(Records excerpted from a collection)
* * * * *

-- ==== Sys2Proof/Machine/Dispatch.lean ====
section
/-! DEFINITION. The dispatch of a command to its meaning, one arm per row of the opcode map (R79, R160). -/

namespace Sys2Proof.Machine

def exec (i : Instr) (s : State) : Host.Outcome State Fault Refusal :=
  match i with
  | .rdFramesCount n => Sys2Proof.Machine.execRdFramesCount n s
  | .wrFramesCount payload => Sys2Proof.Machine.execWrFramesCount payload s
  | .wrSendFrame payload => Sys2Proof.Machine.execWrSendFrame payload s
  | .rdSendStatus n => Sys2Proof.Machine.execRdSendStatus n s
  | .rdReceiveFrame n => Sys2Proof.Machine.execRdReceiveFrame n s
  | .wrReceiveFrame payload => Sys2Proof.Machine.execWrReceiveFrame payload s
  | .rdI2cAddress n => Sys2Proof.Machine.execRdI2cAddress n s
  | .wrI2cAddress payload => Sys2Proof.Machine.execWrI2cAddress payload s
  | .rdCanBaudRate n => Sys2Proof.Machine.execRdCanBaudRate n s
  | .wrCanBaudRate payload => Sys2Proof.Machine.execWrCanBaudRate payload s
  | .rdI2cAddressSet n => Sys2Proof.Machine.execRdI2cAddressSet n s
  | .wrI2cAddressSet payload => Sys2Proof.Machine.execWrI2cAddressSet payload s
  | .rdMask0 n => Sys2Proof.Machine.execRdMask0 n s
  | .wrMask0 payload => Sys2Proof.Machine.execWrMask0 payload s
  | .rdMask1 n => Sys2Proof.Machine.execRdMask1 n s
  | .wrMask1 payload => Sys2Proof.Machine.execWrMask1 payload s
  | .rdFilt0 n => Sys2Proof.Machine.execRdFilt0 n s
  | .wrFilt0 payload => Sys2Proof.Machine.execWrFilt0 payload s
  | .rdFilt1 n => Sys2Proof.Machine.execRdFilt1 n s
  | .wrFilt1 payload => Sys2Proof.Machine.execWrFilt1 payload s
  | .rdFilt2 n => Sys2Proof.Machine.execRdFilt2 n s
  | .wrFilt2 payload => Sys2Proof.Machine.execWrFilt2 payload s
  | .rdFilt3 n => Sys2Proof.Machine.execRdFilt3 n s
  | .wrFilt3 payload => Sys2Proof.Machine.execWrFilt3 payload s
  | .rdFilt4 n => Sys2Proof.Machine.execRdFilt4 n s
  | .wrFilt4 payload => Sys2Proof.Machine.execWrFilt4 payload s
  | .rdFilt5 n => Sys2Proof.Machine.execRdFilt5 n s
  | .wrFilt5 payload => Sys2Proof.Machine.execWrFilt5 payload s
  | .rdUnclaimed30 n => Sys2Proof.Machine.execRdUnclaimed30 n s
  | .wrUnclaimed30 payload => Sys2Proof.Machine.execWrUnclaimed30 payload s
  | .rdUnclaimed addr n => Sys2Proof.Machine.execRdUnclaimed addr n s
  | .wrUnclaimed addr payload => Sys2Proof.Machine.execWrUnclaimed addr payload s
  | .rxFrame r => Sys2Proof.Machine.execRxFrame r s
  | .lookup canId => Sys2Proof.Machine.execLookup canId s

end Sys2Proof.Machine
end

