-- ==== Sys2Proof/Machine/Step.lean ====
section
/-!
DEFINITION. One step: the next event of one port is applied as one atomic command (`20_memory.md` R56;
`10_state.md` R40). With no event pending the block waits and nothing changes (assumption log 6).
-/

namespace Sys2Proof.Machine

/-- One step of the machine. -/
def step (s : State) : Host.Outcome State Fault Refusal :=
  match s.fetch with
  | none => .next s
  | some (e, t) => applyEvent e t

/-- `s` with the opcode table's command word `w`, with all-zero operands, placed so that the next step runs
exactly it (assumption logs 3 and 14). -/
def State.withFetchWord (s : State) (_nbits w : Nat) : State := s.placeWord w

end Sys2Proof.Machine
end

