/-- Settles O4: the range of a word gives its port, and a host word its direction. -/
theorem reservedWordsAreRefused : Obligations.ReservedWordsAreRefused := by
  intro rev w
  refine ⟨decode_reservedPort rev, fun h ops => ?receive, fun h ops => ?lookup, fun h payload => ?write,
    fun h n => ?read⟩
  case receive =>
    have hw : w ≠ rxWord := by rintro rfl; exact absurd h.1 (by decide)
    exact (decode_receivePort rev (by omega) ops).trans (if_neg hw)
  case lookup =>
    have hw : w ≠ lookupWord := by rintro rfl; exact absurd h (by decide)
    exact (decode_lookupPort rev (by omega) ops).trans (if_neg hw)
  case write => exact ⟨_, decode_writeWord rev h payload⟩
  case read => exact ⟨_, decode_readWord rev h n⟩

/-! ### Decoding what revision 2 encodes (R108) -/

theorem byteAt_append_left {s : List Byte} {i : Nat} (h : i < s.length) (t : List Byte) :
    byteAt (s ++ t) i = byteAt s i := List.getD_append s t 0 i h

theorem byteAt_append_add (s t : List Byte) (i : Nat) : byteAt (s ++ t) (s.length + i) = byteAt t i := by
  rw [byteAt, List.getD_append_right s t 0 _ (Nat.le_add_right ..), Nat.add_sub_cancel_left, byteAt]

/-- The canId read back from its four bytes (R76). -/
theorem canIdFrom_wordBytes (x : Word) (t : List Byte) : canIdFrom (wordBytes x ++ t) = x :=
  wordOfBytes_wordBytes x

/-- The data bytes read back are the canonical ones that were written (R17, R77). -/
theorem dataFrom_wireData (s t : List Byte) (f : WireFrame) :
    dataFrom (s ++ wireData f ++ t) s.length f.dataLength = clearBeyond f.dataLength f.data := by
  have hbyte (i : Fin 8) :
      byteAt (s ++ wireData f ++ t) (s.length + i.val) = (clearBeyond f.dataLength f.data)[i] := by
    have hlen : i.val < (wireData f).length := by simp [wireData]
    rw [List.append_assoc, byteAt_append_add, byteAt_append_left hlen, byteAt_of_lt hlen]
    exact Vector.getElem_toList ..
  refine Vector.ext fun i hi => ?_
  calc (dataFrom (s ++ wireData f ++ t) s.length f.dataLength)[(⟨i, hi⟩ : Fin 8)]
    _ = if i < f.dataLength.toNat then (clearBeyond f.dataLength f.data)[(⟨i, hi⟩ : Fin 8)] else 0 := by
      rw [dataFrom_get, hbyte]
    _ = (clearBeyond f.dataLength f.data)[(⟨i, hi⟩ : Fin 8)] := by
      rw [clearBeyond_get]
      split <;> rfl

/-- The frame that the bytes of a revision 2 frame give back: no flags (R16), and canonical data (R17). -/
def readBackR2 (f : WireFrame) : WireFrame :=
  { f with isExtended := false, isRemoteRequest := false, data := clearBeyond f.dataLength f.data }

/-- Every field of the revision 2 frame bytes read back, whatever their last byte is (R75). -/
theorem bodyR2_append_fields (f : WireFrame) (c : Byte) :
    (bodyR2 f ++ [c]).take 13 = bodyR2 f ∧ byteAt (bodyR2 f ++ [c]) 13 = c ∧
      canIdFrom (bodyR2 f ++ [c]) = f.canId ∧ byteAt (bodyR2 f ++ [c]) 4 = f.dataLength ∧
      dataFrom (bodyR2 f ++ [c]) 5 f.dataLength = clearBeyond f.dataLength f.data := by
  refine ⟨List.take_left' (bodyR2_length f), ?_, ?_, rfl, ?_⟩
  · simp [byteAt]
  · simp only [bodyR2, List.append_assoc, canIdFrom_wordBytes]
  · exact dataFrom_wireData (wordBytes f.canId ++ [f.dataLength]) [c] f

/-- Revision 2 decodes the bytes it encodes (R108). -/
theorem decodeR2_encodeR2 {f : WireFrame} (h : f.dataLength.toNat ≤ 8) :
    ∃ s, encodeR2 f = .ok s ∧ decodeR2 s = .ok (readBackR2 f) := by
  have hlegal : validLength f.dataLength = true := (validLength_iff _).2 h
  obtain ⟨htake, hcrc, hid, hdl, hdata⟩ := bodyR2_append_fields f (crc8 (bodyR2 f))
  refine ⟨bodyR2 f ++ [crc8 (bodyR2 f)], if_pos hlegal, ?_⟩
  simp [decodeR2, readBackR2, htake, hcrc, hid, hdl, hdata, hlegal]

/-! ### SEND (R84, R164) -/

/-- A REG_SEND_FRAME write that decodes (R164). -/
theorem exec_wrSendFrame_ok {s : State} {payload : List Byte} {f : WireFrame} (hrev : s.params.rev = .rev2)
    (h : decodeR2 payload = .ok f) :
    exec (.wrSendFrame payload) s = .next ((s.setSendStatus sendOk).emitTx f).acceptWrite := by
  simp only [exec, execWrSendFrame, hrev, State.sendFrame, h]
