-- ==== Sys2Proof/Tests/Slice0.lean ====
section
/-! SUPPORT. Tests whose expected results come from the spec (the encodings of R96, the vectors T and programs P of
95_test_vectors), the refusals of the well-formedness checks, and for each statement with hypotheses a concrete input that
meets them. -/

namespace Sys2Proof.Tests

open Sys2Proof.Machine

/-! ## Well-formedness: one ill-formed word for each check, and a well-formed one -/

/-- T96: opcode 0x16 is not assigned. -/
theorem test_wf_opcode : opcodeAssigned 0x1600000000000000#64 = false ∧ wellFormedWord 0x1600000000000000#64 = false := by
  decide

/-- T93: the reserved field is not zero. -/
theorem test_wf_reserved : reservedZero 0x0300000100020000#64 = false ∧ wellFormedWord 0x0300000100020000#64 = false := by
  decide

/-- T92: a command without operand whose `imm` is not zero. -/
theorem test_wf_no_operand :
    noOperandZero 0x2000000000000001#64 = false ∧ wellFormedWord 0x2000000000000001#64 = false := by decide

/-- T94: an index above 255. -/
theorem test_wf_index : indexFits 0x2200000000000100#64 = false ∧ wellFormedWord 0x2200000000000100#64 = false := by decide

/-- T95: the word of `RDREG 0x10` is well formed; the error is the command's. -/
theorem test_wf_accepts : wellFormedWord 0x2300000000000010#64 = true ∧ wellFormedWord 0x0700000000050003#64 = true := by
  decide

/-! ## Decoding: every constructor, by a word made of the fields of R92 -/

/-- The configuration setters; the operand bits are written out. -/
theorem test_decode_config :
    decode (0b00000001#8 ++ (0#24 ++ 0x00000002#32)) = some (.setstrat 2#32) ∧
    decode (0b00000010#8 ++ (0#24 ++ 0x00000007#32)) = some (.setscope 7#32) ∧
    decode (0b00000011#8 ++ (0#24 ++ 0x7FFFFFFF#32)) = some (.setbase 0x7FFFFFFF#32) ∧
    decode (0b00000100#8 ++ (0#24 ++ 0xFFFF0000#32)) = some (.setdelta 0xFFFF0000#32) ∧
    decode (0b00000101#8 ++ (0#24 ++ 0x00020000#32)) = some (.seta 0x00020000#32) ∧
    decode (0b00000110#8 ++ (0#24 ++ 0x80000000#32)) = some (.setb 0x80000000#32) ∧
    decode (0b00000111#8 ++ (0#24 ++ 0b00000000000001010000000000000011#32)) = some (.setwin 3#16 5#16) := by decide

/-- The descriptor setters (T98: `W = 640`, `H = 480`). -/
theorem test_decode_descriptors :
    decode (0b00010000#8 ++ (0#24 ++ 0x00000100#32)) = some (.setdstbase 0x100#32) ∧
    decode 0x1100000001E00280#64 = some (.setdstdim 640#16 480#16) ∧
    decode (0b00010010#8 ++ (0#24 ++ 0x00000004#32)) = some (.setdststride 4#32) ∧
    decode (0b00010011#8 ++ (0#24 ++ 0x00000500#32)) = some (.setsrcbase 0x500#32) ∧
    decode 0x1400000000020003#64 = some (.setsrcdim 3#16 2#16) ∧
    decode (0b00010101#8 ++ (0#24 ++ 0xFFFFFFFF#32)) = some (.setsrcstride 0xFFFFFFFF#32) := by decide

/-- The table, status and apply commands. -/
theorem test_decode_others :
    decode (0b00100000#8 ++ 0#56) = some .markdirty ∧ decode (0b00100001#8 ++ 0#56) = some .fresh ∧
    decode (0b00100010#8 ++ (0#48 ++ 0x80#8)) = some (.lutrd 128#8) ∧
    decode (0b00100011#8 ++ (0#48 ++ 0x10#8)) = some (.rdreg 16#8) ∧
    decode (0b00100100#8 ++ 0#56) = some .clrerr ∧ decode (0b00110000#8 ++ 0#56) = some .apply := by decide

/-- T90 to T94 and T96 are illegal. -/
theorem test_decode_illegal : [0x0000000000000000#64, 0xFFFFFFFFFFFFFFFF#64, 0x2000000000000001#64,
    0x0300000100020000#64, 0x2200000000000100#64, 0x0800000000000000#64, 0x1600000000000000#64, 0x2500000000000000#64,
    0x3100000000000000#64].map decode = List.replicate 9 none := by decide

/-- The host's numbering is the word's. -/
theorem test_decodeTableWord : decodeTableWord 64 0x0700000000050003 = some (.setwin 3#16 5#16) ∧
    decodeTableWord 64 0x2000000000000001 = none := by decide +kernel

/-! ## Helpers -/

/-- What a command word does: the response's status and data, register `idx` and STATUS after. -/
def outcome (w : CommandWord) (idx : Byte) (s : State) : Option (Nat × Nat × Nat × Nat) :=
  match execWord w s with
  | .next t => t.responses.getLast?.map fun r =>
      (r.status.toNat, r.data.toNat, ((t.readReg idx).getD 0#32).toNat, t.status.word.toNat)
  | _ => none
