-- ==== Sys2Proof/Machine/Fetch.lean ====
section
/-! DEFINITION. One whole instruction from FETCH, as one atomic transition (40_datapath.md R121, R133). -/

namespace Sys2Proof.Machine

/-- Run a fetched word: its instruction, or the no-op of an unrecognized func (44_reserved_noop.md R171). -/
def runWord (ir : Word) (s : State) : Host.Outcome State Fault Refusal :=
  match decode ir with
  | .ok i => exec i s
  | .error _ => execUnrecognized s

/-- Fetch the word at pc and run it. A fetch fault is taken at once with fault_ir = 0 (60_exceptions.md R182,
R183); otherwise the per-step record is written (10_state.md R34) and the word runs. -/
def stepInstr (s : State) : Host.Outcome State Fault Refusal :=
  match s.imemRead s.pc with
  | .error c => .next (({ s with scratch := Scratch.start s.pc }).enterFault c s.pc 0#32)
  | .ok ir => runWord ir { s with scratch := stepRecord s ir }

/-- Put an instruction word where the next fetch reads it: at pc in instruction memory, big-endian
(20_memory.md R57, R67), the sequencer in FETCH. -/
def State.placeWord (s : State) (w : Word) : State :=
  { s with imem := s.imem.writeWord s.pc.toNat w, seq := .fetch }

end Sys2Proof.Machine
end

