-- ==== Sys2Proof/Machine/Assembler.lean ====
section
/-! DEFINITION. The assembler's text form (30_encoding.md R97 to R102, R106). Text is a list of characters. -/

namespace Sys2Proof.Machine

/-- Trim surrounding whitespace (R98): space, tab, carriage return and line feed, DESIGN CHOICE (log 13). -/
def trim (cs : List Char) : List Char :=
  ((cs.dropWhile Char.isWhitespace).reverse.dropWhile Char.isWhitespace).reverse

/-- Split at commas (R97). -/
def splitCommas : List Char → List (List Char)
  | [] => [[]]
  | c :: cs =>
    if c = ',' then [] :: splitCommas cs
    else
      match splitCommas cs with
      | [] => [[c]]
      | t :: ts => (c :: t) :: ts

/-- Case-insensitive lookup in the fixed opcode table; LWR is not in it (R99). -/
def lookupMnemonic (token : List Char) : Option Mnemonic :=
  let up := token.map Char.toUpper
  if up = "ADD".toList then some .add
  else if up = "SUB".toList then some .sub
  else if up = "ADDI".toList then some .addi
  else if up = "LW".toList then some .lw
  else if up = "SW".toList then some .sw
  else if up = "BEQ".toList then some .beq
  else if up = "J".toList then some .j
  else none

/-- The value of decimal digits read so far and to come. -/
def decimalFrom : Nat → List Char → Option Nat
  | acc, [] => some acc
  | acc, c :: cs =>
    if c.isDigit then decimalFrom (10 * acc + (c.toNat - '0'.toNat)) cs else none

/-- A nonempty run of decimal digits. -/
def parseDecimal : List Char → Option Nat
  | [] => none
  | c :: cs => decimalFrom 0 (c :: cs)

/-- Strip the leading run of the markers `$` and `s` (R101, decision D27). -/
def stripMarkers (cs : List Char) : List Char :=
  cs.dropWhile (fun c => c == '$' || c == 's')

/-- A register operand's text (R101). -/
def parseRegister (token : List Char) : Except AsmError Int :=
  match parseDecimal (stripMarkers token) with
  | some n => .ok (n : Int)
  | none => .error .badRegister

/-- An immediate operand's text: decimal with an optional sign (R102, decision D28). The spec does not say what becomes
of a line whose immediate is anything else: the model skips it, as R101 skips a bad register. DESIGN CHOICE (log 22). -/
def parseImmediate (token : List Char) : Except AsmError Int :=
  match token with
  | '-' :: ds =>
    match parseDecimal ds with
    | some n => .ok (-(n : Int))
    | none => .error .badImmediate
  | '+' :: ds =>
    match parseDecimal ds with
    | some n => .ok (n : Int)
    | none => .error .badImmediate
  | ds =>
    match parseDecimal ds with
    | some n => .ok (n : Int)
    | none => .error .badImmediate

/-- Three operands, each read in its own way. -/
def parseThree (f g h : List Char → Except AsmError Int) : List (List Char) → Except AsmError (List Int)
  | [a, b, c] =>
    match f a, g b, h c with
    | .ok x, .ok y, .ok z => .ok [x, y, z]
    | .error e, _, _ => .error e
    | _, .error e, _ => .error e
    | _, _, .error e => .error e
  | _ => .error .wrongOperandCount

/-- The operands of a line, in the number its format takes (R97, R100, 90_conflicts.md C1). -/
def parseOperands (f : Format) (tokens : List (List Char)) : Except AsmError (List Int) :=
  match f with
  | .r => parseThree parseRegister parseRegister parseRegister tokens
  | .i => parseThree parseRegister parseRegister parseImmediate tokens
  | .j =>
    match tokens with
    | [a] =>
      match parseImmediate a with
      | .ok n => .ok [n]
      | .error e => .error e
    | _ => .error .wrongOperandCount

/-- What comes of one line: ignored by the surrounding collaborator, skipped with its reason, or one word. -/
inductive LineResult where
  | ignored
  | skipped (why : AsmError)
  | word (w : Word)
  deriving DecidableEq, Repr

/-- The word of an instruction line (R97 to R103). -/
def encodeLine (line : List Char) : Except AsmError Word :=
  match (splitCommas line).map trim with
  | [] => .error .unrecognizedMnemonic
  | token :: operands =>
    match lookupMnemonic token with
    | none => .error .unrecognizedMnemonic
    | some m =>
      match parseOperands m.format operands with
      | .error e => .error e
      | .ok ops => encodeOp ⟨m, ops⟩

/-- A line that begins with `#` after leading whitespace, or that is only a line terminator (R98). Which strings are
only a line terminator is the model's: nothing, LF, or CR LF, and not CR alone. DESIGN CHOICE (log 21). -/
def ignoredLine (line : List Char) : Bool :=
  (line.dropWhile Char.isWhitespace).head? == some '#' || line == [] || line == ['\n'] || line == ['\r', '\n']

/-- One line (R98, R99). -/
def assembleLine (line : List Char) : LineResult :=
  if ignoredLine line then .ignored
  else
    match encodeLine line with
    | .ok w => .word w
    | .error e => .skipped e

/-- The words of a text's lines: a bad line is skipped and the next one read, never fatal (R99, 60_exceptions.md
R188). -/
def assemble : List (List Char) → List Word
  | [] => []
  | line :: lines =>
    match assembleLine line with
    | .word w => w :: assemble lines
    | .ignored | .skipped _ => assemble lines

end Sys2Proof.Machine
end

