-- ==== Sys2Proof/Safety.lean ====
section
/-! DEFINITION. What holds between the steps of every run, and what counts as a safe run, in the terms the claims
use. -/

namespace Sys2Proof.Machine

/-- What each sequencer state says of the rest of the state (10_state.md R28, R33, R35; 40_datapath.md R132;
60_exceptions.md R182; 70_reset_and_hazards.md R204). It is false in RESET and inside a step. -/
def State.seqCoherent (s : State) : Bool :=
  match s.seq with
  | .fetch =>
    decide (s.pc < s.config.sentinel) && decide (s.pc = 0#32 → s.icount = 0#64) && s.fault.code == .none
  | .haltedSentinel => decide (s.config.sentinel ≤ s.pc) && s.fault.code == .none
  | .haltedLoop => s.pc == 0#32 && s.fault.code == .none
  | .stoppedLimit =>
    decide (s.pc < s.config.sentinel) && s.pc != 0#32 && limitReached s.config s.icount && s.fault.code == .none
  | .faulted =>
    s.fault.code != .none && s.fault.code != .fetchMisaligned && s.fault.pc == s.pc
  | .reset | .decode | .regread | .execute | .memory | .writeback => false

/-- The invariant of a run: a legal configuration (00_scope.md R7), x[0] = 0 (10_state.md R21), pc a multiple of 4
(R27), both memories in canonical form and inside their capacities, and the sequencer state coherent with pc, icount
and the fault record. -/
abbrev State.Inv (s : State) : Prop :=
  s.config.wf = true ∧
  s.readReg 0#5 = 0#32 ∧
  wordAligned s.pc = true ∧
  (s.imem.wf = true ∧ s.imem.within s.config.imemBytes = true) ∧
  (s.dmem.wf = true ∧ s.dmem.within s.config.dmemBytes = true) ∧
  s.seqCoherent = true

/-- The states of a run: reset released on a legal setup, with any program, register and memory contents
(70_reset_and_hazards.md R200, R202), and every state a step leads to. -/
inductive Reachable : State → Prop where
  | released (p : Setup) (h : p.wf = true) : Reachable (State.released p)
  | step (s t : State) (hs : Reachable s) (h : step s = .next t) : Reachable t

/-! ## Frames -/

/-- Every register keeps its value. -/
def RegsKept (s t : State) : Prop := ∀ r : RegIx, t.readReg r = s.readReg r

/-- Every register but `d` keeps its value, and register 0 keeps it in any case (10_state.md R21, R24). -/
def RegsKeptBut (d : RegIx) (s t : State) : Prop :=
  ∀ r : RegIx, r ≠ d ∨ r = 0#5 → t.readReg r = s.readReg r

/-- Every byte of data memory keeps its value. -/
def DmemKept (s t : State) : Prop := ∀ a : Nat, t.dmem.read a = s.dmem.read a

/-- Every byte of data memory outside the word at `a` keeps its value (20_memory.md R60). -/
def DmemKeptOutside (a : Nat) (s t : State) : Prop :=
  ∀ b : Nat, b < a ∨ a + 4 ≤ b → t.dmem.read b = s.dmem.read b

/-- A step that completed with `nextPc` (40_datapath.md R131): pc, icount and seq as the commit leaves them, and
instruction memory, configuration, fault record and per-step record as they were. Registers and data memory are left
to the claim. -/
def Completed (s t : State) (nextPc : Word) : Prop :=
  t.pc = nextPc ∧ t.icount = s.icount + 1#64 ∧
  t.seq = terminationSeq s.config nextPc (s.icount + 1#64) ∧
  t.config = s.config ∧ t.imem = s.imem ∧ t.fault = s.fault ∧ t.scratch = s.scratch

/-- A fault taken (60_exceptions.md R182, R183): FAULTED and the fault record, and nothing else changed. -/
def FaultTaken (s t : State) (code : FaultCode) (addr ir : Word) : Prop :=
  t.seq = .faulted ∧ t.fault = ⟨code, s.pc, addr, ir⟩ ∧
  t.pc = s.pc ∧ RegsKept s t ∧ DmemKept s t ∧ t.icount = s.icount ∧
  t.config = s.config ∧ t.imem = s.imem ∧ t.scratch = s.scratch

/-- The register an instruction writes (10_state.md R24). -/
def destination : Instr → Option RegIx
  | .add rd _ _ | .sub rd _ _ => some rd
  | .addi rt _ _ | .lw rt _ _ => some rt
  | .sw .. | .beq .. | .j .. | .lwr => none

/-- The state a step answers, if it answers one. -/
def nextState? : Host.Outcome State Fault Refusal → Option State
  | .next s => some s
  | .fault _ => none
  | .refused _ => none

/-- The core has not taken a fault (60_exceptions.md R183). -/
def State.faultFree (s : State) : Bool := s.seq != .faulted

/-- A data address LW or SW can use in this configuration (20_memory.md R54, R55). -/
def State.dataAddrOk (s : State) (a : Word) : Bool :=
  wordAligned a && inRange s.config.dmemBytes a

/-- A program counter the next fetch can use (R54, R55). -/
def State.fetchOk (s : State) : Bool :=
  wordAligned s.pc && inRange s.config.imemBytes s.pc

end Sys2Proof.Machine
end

* * * * *

Scan the records above, then copy out each line that mentions "stripMarkers".

* _FINISHED TASK_:
def stripMarkers (cs : List Char) : List Char :=
  match parseDecimal (stripMarkers token) with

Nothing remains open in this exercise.